Thursday, 16 August 2012

Waiting To Exhale...



Trying to update your blog after having been away for so long is a bit like bumping into an old school friend and not knowing quite what to say. It's not that I don't have much to tell you. The truth is, I have too much to say. I'm just not sure where to begin. Do I start with the episode at A & E (Accidents and Emergencies for all you non-UK folk who might have dropped in) a few months ago, just before I was due to fly out to Madrid, which ended up with me lying on a hospital bed at 4 in the morning connected to a drip of antibiotics ?  Or perhaps I could wax lyrical about my (joy of joys !) imminent holiday plans and the sartorial problems that face me finding a bikini that accommodates the tell-tale signs of both a mastectomy and a sternectomy ? (I'm sure there's a second career awaiting me somewhere as a swimwear designer...)

Maybe I need to begin with the here and now. Because right here and right now, my dear, dear reader,  I am currently taking a journey back into Cancerland once more. My destination is unknown but I'm hoping that it won't be a one-way ticket just yet. A recent scan showed a new tumour (or as one of my oncs likes to politely and eloquently put it, 'an increased uptake in one of the mammary nodes', so it's no more capecitabine and lapatinib - two low-key drugs that I thought I could be on for a very long time. It's hello radiation radiotherapy for the next two weeks. As I keep telling myself, things could be worse. Oh I know, they could be much worse. But sadly, it doesn't make things any easier. You see, although I've managed to catch every virus and bug that my 2 year old tot cares to carry home from nursery, I was somehow managing to kid myself that what I had was a chronic disease, not a terminal one which would eventually kill me. Call me naive, but I was hoping to be one of the metastatic chicks who proudly post about having been on one faithful treatment for the last ten years. I was hoping that my one-off love affair with NED would be more than a just a fling. I wasn't quite expecting another recurrence (my second in the space of a year) just yet.

But it is as it is. And after shedding a few tears and entering some very dark places over the last week where I contemplated not just my own demise but the effect that me not being around would have on my family, most of all my very young son, I picked myself up, brushed myself off, put the fighting gloves back on, and decided to enrol in... some meditation classes.

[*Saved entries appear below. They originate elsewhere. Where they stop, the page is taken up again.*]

/-- MODE_RUN (R626, R628). -/
def execModeRun (e : Env) (s : State) : Res := hostWrite e 0x6001 0 [1] actMode s
/-- MODE_HOLD (R626). -/
def execModeHold (e : Env) (s : State) : Res := hostWrite e 0x6001 0 [2] actMode s
/-- MODE_STABLE (R627). -/
def execModeStable (e : Env) (s : State) : Res := hostWrite e 0x6001 0 [3] actMode s
/-- MODE_SERVICE (R624). -/
def execModeService (e : Env) (s : State) : Res := hostWrite e 0x6001 0 [4] actMode s
/-- ORDERLY_STOP (R644), as a host begins it. -/
def execOrderlyStop (e : Env) (s : State) : Res := hostWrite e 0x6001 0 [5] actMode s
/-- RESUME (R649). -/
def execResume (e : Env) (s : State) : Res := hostWrite e 0x6001 0 [6] actMode s
/-- RESTART (R624). -/
def execRestart (e : Env) (s : State) : Res := hostWrite e 0x6001 0 [7] actMode s

/-- WAKE_N (R628): asserted for at least 1 µs. -/
def execWakeN (widthNs : Nat) (s : State) : Res :=
  .next (if s.mode = .stable ∧ 1000 ≤ widthNs ∧ s.num 0x6002 3 = 1 then wake s 1 else s)

/-- WAKE_TIME (R628). -/
def execWakeTime (s : State) : Res :=
  .next (if s.mode = .stable ∧ s.num 0x6002 2 ≠ 0 ∧ s.num 0x6002 2 ≤ s.tai then wake s 2 else s)

/-- MODE_CFG.stop_notify_addr: a fabric target address, or 0. -/
def actNotifyAddr : Action where
  value := fun _ _ v => need (leNat v = 0 ∨ (0x200000000000 ≤ leNat v ∧ leNat v < 0x203000000000)) abRange

/-! ### Sensor rows -/

/-- The measured powers: by domain 0 to 180, 192 + 8m + d for a DRAM die, 208 the package, 209 to 212 the towers, 213 the base
die, 214 the DRAM. -/
def takePower (s : State) (mw : List (Nat × Nat)) : State :=
  let m := mw.foldl (fun m p => AMap.set 0 m p.1 p.2) s.power.powerMw
  { s with power := { s.power with powerMw := m, peakMw := max s.power.peakMw (AMap.get 0 m 208) } }

/-- SENSOR_EXCLUDED (R633, R634). -/
def execSensorExcluded (n : Fin 288) (s : State) : Res :=
  let x := s.sensor n.val
  match x.farAt with
  | none => .next s
  | some t =>
    if x.excluded ∨ sensorOff s n.val ∨ (usableReadings s n.val).length < 3 ∨ ¬ s.elapsed t 50000000 then .next s
    else
      let m := medianInt (usableReadings s n.val)
      .next (event (updSensor s n.val fun x => { x with excluded := true, farAt := none, reading := m }) (sensorSrc n.val) 0x9007
        (u16 n.val ++ t16 (ownReading s n.val) ++ t16 m))

/-- The key of a calibration item: kind × 65,536 + item. -/
def itemKey (kind item : Nat) : Nat := kind * 65536 + item

/-- Whether calibration keeps a sensor excluded (R672). -/
def offsetDegraded (s : State) (n : Nat) : Bool := (AMap.get {} s.test.items (itemKey 5 n)).degraded

/-- SENSOR_READMITTED (R633). -/
def execSensorReadmitted (n : Fin 288) (s : State) : Res :=
  let x := s.sensor n.val
  match x.nearAt with
  | none => .next s
  | some t =>
    if ¬ x.excluded ∨ sensorOff s n.val ∨ offsetDegraded s n.val ∨ ¬ s.elapsed t 1000000000 then .next s
    else
      .next (event (updSensor s n.val fun x => { x with excluded := false, nearAt := none, reading := ownReading s n.val })
        (sensorSrc n.val) 0x9008 (u16 n.val))

/-- READS_LOW_FLAG (R636): set after 100 ms, cleared after 1 s. -/
def execReadsLowFlag (n : Fin 288) (s : State) : Res :=
  let x := s.sensor n.val
  let held := fun (t : Option Nat) (ns : Nat) => t.any fun t => s.elapsed t ns
  match estimateOf s n.val with
  | none => .next s
  | some e =>
    if ¬ x.readsLow ∧ held x.lowAt 100000000 then
      .next (event (updSensor s n.val fun x => { x with readsLow := true }) (sensorSrc n.val) 0x9009 (u16 n.val ++ t16 x.reading ++ t16 e))
    else if x.readsLow ∧ held x.okAt 1000000000 then .next (updSensor s n.val fun x => { x with readsLow := false })
    else .next s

Why meditation ?  Well, I've tried everything else - the juices, the turmeric, the acupuncture, the aspirin, the fruit and veg, the chinese mushrooms. I've done my oncology homework and have read up on the treatments on offer. I've tried yoga, pilates and running. I've done the rational and the physical but not the spiritual. And the truth is, I'm stressed. So this week, after wisely booking a week off from work, I try out two classes at the local Buddhist centre. The location is a beautiful old church and once you're inside it feels like you're a million miles away from the busyness of London life. The classes are held by a buddhist couple and we are taught how to listen to our breathing and relax our bodies. It sounds like easy stuff but as everyone who's ever tried it knows, it's damn hard to empty your mind when you're constantly being bombarded with niggling thoughts and worries. I try and it works for a short time, but I find myself thinking of that lovely pair of shoes that I very nearly bought when I should be relaxing my toes and heels. When we're told to focus our minds on our stomachs, I start to think of the ingredients of the stir-fry that I'll be tucking into later that evening. Perhaps I'm just too practical to ever be a master of meditation but what I do discover, on returning home, is the effortlessness that I fall into a deep sleep once I'm in bed and my head hits the pillow. I continue concentrating on the breath and only thinking in the present. And do you know what ?  It actually works. I use the same approach when I'm lying on the radiotherapy bed waiting for the machine to zap me with photons. I'm told not to move and I almost fall asleep. So, even though unlimited amounts of meditation is very unlikely to cure me, I'm hoping that it will make my everyday life a bit easier to cope with. And it's a damn sight cheaper than a pair of Kurt Geiger shoes.